TSW menggarisbawahi, meskipun hubungan dan kerjasama terbina dengan sangat baik namun sebagai secara pribadi ia lebih berorientasi pada pencapaian group task daripada relational task. Ia beranggapan, tujuan bersama adalah prioritas dari seluruh pribadi, termasuk jika terdapat masalah relasional.
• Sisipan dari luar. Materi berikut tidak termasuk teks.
-- ==== Sys2Proof/Tests/Slice0.lean ====
section
/-! SUPPORT. The model's own tests. Expected values come from the vectors of 95_test_vectors.md (cited as `V<n>`) and
from the encodings of 30_encoding.md; the last part holds, for every obligation with hypotheses, states and operands that
meet them. -/

namespace Sys2Proof.Tests

open Sys2Proof.Machine

-- One theorem after another: a thread for each of these kernel evaluations would reserve too much memory.
set_option Elab.async false

/-! ### Helpers -/

/-- The state after the step that runs one word of the opcode table. -/
def runWord (s : State) (w : Nat) : State :=
  match step (s.withFetchWord 32 w) with
  | .next t => t
  | .fault _ => s
  | .refused _ => s

/-- Reset, with values in some `R` and `W` registers. -/
def withRegs (rs : List (Fin 8 × Nat)) (ws : List (Fin 8 × Nat)) : State :=
  let s := rs.foldl (fun s p => s.setR p.1 (BitVec.ofNat 16 p.2)) State.reset
  ws.foldl (fun s p => s.setW p.1 (BitVec.ofNat 256 p.2)) s

/-- Bytes put into `BUF`: the `n` bytes of a numeral read left to right. -/
def withBytes (off n v : Nat) (s : State) : State := s.memWrite off (beBytes n v)

/-- A point put into a point register. -/
def withPoint (a : QReg) (p : Point) (s : State) : State := s.setQ a p

/-- A state with the latch set. -/
def faulted : State := { State.reset with err := true, errcode := 0x03, errcmd := 0x04000000 }

/-- A state with the host's actions given. -/
def withHost (acts : List HostAction) (s : State) : State := { s with host := acts }

/-- The key `K1` of V55 in `BUF[0..15]`. -/
def k1 : Nat := 0x000102030405060708090a0b0c0d0e0f

/-- A state with an expanded key: the zero key's. -/
def keyed (s : State) : State := { s with rk := keyExpand (Vector.replicate 16 0), kvalid := true }

/-- An answer of the entropy source: the 32 bytes of a number. -/
def draw (v : Nat) : Draw := vecOf 32 (byteAt (beBytes 32 v))

/-! ### WellFormed -/

/-- The one check of WellFormed refuses the first index it must refuse, and the last; it takes the two ends of the
legal range. -/
theorem test_wellformed_round_index :
    (Instr.kRound 24).wf = false ∧ (Instr.kRound 65535).wf = false ∧ (Instr.kRound 0).wf = true ∧
      (Instr.kRound 23).wf = true := by decide

/-! ### Decoding: words written out field by field from 30_encoding.md rules R72 and R75 (op, a, b, c or imm16, mbz) -/

theorem test_decode_system : ∀ p ∈ ([
    (0b00000000_0000_0000_0000_000000000000, .nop),
    (0b00000001_0000_0000_0000_000000000000, .clrerr),
    (0b00000010_0000_0000_0000_000000000000, .srst),
    (0b00000011_0101_0000_1000_000000000001, .li 5 0x8001),
    (0b00000100_0110_0001_0000_000000000000, .ldw 6 1),
    (0b00000101_0010_0111_0000_000000000000, .stw 2 7),
    (0b00000110_0100_0011_0000_000000000000, .movw 4 3)] : List (Word × Instr)),
    decode p.1 = .ok p.2 ∧ encode p.2 = p.1 := by decide

theorem test_decode_keccak : ∀ p ∈ ([
    (0b00010000_0000_0000_0000_000000000000, .kInit),
    (0b00010001_0000_0000_0000_000000000000, .kF1600),
    (0b00010010_0000_0000_0000_000000010111, .kRound 23),
    (0b00010011_0001_0110_0000_000000000000, .kAbsorb 1 6),
    (0b00010100_0000_0000_0000_000000000000, .kFinal),
    (0b00010101_0111_0000_0000_000000000000, .kSqueeze 7),
    (0b00010110_0001_0010_0100_000000000000, .kHash 1 2 4),
    (0b00010111_0011_0000_0000_000000000000, .kLds 3),
    (0b00011000_0101_0000_0000_000000000000, .kSts 5)] : List (Word × Instr)),
    decode p.1 = .ok p.2 ∧ encode p.2 = p.1 := by decide

theorem test_decode_field : ∀ p ∈ ([
    (0b00100000_0001_0010_0011_000000000000, .fpAdd 1 2 3),
    (0b00100001_0100_0101_0110_000000000000, .fpSub 4 5 6),
    (0b00100010_0111_0000_0001_000000000000, .fpMul 7 0 1),
    (0b00100011_0010_0100_0000_000000000000, .fpNeg 2 4),
    (0b00100100_0001_0111_0000_000000000000, .fpInv 1 7)] : List (Word × Instr)),
    decode p.1 = .ok p.2 ∧ encode p.2 = p.1 := by decide

theorem test_decode_points : ∀ p ∈ ([
    (0b00101000_0011_0110_0101_000000000000, .pset 3 6 5),
    (0b00101001_0010_0000_0000_000000000000, .pinf 2),
    (0b00101010_0001_0000_0000_000000000000, .pldg 1),
    (0b00101011_0111_0100_0011_000000000000, .pget 7 4 3),
    (0b00101100_0001_0010_0000_000000000000, .pmov 1 2),
    (0b00101101_0011_0000_0000_000000000000, .pneg 3 0),
    (0b00101110_0000_0001_0000_000000000000, .pdbl 0 1),
    (0b00101111_0001_0010_0011_000000000000, .padd 1 2 3),
    (0b00110000_0010_0111_0001_000000000000, .pmul 2 7 1)] : List (Word × Instr)),
    decode p.1 = .ok p.2 ∧ encode p.2 = p.1 := by decide

theorem test_decode_keys : ∀ p ∈ ([
    (0b00111000_0011_0111_0101_000000000000, .ecPubkey 3 7 5),
    (0b00111001_0110_0001_0100_000000000000, .ecAddr 6 1 4),
    (0b00111010_0011_0000_0000_000000000000, .ecKeygen 3)] : List (Word × Instr)),
    decode p.1 = .ok p.2 ∧ encode p.2 = p.1 := by decide

theorem test_decode_cipher : ∀ p ∈ ([
    (0b01000000_0010_0101_0000_000000000000, .aesKeyexp 2 5),
    (0b01000001_0010_0001_0111_000000000000, .aesEncb 2 1 7),
    (0b01000010_0110_0011_0000_000000000000, .aesSetctr 6 3),
    (0b01000011_0011_0010_0100_000000000000, .aesCtrx 3 2 4),
    (0b01000100_0000_0000_0000_000000000000, .aesClr)] : List (Word × Instr)),
    decode p.1 = .ok p.2 ∧ encode p.2 = p.1 := by decide

/-- Illegal words by cause: an opcode of each gap of rule R76, an mbz bit of each format, a register number just outside
each file in each field, the first illegal round index (V29, V83, V90, V91). -/
theorem test_decode_refusals :
    ([0x07000000, 0x0F000000, 0x19000000, 0x1F000000, 0x25000000, 0x27000000, 0x31000000, 0x37000000, 0x3B000000,
        0x3F000000, 0x45000000, 0xFFFFFFFF] : List Word).map decode = List.replicate 12 (.error .unknownOpcode) ∧
    ([0x00000001, 0x00800000, 0x15080000, 0x04008000, 0x22201001, 0x03010000, 0x12010000] : List Word).map decode =
      List.replicate 7 (.error .mustBeZero) ∧
    ([0x03800000, 0x04080000, 0x20008000, 0x29400000, 0x2C040000, 0x2F004000, 0x2F401000] : List Word).map decode =
      List.replicate 7 (.error .registerNumber) ∧
    ([0x12000018, 0x1200FFFF] : List Word).map decode = List.replicate 2 (.error .roundIndex) := ⟨rfl, rfl, rfl, rfl⟩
Karenanya, masalah yang tidak berkaitan dengan pekerjaan seharusnya tidak mempengaruhi. Sekalipun terjadi konflik, TSW memilih untuk segera menyelesaikan sehingga tidak berdampak pada tugas.

Bukan berarti dengan kenyamanan dan keterbukaan, tidak terdapat konflik dalam organisasi multinasional. TSW mengungkapkan pernah ada konflik, namun tidak sampai mengganggu kinerja anggota. Hal ini karena adanya kedekatan dan saling pemahaman yang dibangun dalam budaya organisasi.

1.3.3. Dialektika Relasional

TSW berpendapat, keintiman relasional sulit dibina lantaran adanya nilai budaya yang tidak sama. TSW menceritakan, kebiasaan berpesta ala bule yang tidak bisa diintegrasikan pada kepribadiannya. Namun TSW tidak bisa menghindari atau memutuskan relasi. Ia berpendapat, kesan yang dia tampilkan juga menjadi kesan pada organisasi. TSW sebisa mungkin menunjukkan

kesopanan dengan menerima undangan pesta, sebagaimana selalu mencari alasan untuk tidak datang pada acara tersebut.

1.3.4. Elemen Kompetensi Komunikasi Antarbudaya

Dalam hal identifikasi, TSW lebih cenderung menggunakan informasi sosiologikal dari strangers. Ia mengaitkan pengalamannya yang sering menjumpai strangers tertentu di tempat tertentu. Menurutnya, suatu tempat mempunyai karakter yang disukai dan mencerminkan orientasi budaya strangers secara spesifik. Ia mencontohkan, di kafe Helios lebih sering dan identik ditemui orang dari Eropa. Di tempat tersebut, kecil kemungkinan ditemui orang Amerika atau Australia. “Karena beberapa kali bertemu di Helios pasti orang asing tersebut berasal dari Belanda atau Denmark,” tuturnya.